**Work instruction:** Find the line with "(slot : Nat)" in the entries below, then reproduce it and every line after it down to and including the line with "(mb seq : Nat)", exactly.

**Stored items from a collection:**
○ ○ ○ ○
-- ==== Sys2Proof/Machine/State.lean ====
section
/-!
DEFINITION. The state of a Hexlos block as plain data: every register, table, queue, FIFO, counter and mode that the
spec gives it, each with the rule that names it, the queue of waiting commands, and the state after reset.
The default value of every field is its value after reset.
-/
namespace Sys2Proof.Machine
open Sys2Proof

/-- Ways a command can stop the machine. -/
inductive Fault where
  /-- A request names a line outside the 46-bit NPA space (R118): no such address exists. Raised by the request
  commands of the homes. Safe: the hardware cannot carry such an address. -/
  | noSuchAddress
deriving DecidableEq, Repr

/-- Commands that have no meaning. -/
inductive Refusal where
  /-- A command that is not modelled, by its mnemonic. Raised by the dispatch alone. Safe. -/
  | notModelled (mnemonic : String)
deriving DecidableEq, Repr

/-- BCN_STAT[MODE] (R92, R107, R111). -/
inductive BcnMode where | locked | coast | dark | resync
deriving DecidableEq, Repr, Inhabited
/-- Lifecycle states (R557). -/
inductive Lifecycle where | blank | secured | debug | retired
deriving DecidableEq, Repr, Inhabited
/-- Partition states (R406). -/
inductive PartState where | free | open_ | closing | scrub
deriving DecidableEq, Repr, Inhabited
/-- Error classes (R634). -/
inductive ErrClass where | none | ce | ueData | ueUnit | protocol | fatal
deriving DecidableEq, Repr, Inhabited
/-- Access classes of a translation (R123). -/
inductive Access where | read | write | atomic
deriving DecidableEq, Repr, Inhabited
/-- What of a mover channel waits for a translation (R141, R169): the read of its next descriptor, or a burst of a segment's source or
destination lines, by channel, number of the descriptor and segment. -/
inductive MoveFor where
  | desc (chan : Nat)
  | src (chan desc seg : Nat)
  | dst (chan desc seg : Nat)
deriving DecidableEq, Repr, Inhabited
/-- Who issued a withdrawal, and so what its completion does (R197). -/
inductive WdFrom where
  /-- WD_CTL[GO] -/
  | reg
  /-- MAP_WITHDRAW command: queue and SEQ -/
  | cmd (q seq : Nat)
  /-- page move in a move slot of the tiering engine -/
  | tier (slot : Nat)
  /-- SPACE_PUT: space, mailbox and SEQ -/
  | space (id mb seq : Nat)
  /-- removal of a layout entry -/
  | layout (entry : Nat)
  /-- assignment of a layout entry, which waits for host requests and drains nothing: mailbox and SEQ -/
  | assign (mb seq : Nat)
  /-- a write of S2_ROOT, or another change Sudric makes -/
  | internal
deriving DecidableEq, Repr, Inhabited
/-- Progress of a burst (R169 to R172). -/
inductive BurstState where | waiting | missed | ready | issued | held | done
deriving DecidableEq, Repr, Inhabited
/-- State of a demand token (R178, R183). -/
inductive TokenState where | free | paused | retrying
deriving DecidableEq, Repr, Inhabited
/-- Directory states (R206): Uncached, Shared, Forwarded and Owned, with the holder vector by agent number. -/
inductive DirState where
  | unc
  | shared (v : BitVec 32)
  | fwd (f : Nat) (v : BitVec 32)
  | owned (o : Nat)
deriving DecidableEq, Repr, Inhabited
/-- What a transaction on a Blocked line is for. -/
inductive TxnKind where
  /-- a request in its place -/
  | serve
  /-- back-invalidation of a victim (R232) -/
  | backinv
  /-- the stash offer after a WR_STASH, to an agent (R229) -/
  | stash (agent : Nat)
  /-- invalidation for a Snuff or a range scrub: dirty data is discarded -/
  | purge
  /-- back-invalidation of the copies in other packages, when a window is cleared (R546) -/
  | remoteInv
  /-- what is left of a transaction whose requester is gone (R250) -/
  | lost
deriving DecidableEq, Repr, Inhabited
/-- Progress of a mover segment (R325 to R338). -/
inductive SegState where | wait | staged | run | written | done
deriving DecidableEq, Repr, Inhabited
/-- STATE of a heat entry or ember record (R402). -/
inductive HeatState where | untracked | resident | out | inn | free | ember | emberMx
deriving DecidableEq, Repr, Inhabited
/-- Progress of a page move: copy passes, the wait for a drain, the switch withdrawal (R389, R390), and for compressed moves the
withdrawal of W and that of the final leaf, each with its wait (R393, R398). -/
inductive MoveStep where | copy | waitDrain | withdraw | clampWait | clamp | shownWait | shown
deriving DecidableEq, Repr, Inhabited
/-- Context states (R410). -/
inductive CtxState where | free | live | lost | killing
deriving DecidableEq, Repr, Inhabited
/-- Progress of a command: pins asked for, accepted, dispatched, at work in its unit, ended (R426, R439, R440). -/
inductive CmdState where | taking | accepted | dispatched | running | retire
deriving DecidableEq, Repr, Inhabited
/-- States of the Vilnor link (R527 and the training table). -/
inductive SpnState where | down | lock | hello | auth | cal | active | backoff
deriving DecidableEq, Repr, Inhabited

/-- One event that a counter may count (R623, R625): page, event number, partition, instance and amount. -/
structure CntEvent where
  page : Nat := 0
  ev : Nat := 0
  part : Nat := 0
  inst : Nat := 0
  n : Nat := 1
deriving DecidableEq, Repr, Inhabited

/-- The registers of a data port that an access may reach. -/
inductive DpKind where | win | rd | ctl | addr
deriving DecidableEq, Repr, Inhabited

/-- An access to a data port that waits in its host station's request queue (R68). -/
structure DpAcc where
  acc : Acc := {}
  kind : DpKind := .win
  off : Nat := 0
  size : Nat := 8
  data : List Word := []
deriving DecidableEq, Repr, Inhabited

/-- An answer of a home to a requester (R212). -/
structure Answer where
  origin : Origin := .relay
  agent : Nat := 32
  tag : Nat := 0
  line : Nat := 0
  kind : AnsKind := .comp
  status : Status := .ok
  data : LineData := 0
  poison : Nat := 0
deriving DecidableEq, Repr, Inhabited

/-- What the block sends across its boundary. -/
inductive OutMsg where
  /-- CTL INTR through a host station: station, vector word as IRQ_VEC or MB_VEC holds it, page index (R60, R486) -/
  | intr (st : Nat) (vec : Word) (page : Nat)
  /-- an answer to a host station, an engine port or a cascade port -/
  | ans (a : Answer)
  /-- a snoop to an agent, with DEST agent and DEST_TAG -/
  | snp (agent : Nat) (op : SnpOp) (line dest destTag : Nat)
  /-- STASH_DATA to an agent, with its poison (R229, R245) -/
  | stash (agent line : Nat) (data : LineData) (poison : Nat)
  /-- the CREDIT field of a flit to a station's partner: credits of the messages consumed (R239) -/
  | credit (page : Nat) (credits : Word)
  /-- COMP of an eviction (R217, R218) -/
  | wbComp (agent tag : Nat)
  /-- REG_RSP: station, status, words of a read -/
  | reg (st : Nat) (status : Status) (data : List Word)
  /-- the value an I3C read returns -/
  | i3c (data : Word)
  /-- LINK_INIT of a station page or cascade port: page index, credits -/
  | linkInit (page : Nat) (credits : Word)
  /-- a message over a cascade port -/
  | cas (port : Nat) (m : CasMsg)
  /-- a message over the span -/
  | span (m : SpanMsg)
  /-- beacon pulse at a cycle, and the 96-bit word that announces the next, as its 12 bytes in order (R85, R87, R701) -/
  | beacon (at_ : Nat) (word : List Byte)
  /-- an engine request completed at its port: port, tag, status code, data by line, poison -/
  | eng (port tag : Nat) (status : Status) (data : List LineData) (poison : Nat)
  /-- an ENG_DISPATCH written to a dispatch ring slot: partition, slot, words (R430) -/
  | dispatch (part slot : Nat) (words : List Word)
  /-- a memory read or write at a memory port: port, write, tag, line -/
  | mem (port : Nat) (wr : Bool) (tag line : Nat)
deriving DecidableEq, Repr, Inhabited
○ ○ ○ ○
**Task result:**
  | tier (slot : Nat)
  /-- SPACE_PUT: space, mailbox and SEQ -/
  | space (id mb seq : Nat)
  /-- removal of a layout entry -/
  | layout (entry : Nat)
  /-- assignment of a layout entry, which waits for host requests and drains nothing: mailbox and SEQ -/
  | assign (mb seq : Nat)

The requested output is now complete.